Sarah J. Maas’ın New York Times’ın çok satanlar listesinden inmeyen epik fantastik klasiği Cam Şato efsanesi, içimizde bir keder bırakarak yedinci kitabıyla inanılmaz bir sona ulaşıyor.
Şimdilik!..
Ama… Yeni bir dünya için, daha iyi bir dünya için savaşmaya devam!
Aelin dakikalardır, durmaksızın ağladığını fark etti. Fakat bu ayrılık, bu son veda. Aelin, Chaol ve Dorian'a bakıp hıçkırdı. Onlara kollarını açtı ve sarılırken ağladı.
“İkinizi de seviyorum,” diye fısıldadı.
“Ve her ne olursa olsun, birbirimizden ne kadar uzakta olursak olalım bu hiç değişmeyecek.”
“Seni yine göreceğiz,” dedi Chaol. Fakat ağlamaklı olduğu için onun sesi bile boğuk çıkıyordu.
Dorian titreyerek, “Birlikte,” dedi. “Bu dünyayı birlikte yeniden kuracağız.”
Cam Şato serisini o kadar uzun zamandır okuyorum ki son kitap olan Kül Krallığı'nın son sayfasını okuyup kitabın kapağını kapattığımda içimde geri döndürülemez bir boşluk hissettim.
Bütün hisleri, olumlu olumsuz bütün duyguları hissettiren bazen düşmana bile empati yaptıran, kahramanları adeta içselleştirmemizi sağlayan bu evren, okuyup okuyabileceğim en iyi serilerden biriydi son kitabın yorumuna başlamadan önce açık yüreklilikle söylemek istiyorum.

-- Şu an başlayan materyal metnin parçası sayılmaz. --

/-- The reset input puts every register at its reset value, leaves memory, and of an abandoned run
only the output window's bytes may change (70_reset_and_hazards.md R360, R361). The model's choices: the
values w, next, prev, PRIOR, CUR and DICT take (entry 3, DESIGN CHOICE), that BP, OUT, x, y, r and p are
0, where R49 and R360 differ (entry 4, DEDUCED), and that op is 0 (entry 5, DESIGN CHOICE). -/
def Obligations.PlatformResetLeavesMemory : Prop :=
  ∀ (s : State) (rest : List Queued), hostTurn s .reset rest → s.mem.wf = true →
    ∃ m n, step s = .next { State.reset with
        params := s.params, mem := m, host := rest, returned := s.returned, free := n } ∧
      (s.phase = .idle → m = s.mem) ∧ sameOutside s m

/-- IRQ is 1 exactly when IRQ_EN = 1 and DONE or FAULT is (10_state.md R46, 60_exceptions.md R330). A
pending interrupt stays until the host writes CTRL or STATUS or resets the machine: a step that lowers
IRQ is the host's performing such an access; no engine step and no other access does it
(70_reset_and_hazards.md R374). -/
def Obligations.InterruptStaysPending : Prop :=
  (∀ s : State, irq s = true ↔ s.irqEn = true ∧ (s.done = true ∨ s.fault = true)) ∧
  ∀ s t : State, step s = .next t → irq s = true → irq t = false →
    engineTurn s = false ∧ ∃ acc rest, hostTurn s acc rest ∧
      (acc = .reset ∨ (∃ v, acc = .write (s.params.regBase + 4) 4 v) ∨
        ∃ v, acc = .write (s.params.regBase + 8) 4 v)

/-! ### The whole machine -/

/-- The invariant holds after reset. The values it is checked on are in part the model's choice
(entries 1, 2, 3). -/
def Obligations.InvHoldsAtReset : Prop := Inv State.reset

/-- Every step, the engine's or the host's, keeps the invariant (10_state.md R21, R22, R25, R30, R40
to R45; 40_command.md R135). -/
def Obligations.StepKeepsInv : Prop :=
  ∀ s t : State, Inv s → step s = .next t → Inv t

/-- No step of a machine in the invariant stops with a fault of the model: every engine access lies in
a window START checked (20_memory.md R62), and every run has a legal element format. -/
def Obligations.InvRunsNeverFault : Prop :=
  ∀ (s : State) (f : Fault), Inv s → step s ≠ .fault f

/-- An engine step writes only bytes of the output window and never the input window (20_memory.md
R62, R73; 60_exceptions.md R326). -/
def Obligations.EngineWritesOnlyItsWindow : Prop :=
  ∀ s t : State, Inv s → engineTurn s = true → step s = .next t →
    (∀ a, s.inOutput a = false → t.mem.read a = s.mem.read a) ∧
    (∀ a, s.inInput a = true → t.mem.read a = s.mem.read a)

/-- Every run ends: with the host silent, an operation is idle with DONE or FAULT after one step more
than the input bits left, HPRED after its rows left (40_command.md R144). -/
def Obligations.OperationTerminates : Prop :=
  ∀ (s : State) (n : Nat), Inv s → s.phase = .run → s.host = [] →
    (if s.op = 8 then s.height.toNat - s.r.toNat else 8 * s.srcLen.toNat - s.bp.toNat + 1) ≤ n →
      ∃ t, Host.Core.run Sys2Proof.core n s = .next t ∧ t.phase = .idle ∧
        (t.done = true ∨ t.fault = true)

/-- The parameters never change, and while an operation runs on neither do the operand registers,
CTRL.OP and the operation (00_scope.md R9; 10_state.md R24, R39). -/
def Obligations.OperandsFixedWhileBusy : Prop :=
  ∀ s t : State, step s = .next t →
    t.params = s.params ∧ (s.phase = .run → t.phase = .run → sameOperands s t)

/-- While the engine is idle only a START write makes it busy or raises FAULT, and nothing sets DONE
(10_state.md R25; 60_exceptions.md R327, R347). -/
def Obligations.OnlyStartRaisesWhileIdle : Prop :=
  ∀ s t : State, s.phase = .idle → step s = .next t →
    (t.done = true → s.done = true) ∧
    ((t.phase = .run ∨ (t.fault = true ∧ s.fault = false)) →
      ∃ w v rest, s.host = ⟨w, .write (s.params.regBase + 4) 4 v⟩ :: rest ∧ v % 2 = 1)

/-- An engine step never moves BP back; one after which the operation goes on moves it forward, but
for HPRED, whose steps leave BP and move r forward (10_state.md R21; 30_encoding.md R92; 40_command.md
R144). -/
def Obligations.CursorMovesForward : Prop :=
  ∀ s t : State, Inv s → engineTurn s = true → step s = .next t →
    s.bp.toNat ≤ t.bp.toNat ∧
    (t.phase = .run → s.op ≠ 8 → s.bp.toNat < t.bp.toNat) ∧
    (t.phase = .run → s.op = 8 → t.bp = s.bp ∧ t.r.toNat = s.r.toNat + 1)

end Statements
end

Kül Krallığı, beşinci kitap Fırtınalar İmparatorluğu'nun hemen sonrasından başlıyor. Bütün karakterler artık neyin geleceğinden, düşmanın kim olduğunun farkında. Sadece tek bir yere odaklılar bu da "Daha iyi bir dünya" için savaşmak.Ancak bunun öncesinde bazı karakterlerin kendi içlerinde vereceği savaşlar var ve bize de bunları yavaş yavaş kurguya yedirerek okutuyor yazar.Ben normalde çoklu karakter bakış açısı sevmem. Kurgu da kim ana karakter ise onun anlatıcı olmasını daha çok severim. Ama Cam Şato serisinde bu olaya hiç kızmadım. Çünkü yazar son kitaba gelene kadar bakış açılarından okuduğumuz bütün karakterleri bize sevdiriyor, onları da kitabın bir nevi ana karakteri olduğunu sonuna kadar vurguluyor.
Kitabın ilk yarısı benim için duygusal olarak tam bir işkenceydi. Aelin Galathynius okura 6 kitap boyunca çok güçlü bir karakter okutulduğu için o ilk yarıda ki mental ve fiziksel olarak düşmüş bir kraliçe okumak kalbimi o kadar kırdı ki bir yerden sonra kitabı kapayıp azıcık gözyaşı dökmüş olabilirim. Aaelin gibi bir kadının normal ve haklı olarak çöküşünü okumak beni kırdı ama bu hem kitap için hem de okur için gerekliydi bence.
Kitabın son yarısı ise bir fantastik hikâyenin son kitabına kadar ne beklediysek onu veriyor. Okuması zevkli bir savaş kurgusu, can acıtıcı kayıplar, bazı fedakarlıklar ve zekice örülmüş bir final örgüsü. Yani son yarı da ilk yarı gibi okuması keyifli, zor nefes aldıran ve bir hamlede biten keyif verici bir hikâyeydi.
Ne desem nasıl övsem yine bir şekilde harikaydı diyerek geçiştirecekmiş gibi hissediyorum o yüzden artık yorumu burada kesip veda edeceğim seriye.Karakterleri, olay örgüsü, büyük finale kadar süregelen olaylar silsilesi ile bir fantastik seriden almak istediğiniz bütün keyfi veriyor Cam Şato Serisi. Son kitap olan Kül Krallığı da tabi.
Canı gönülden önerdiğim, keşke unutsam da yeniden okusam dediğim nadide serilerden.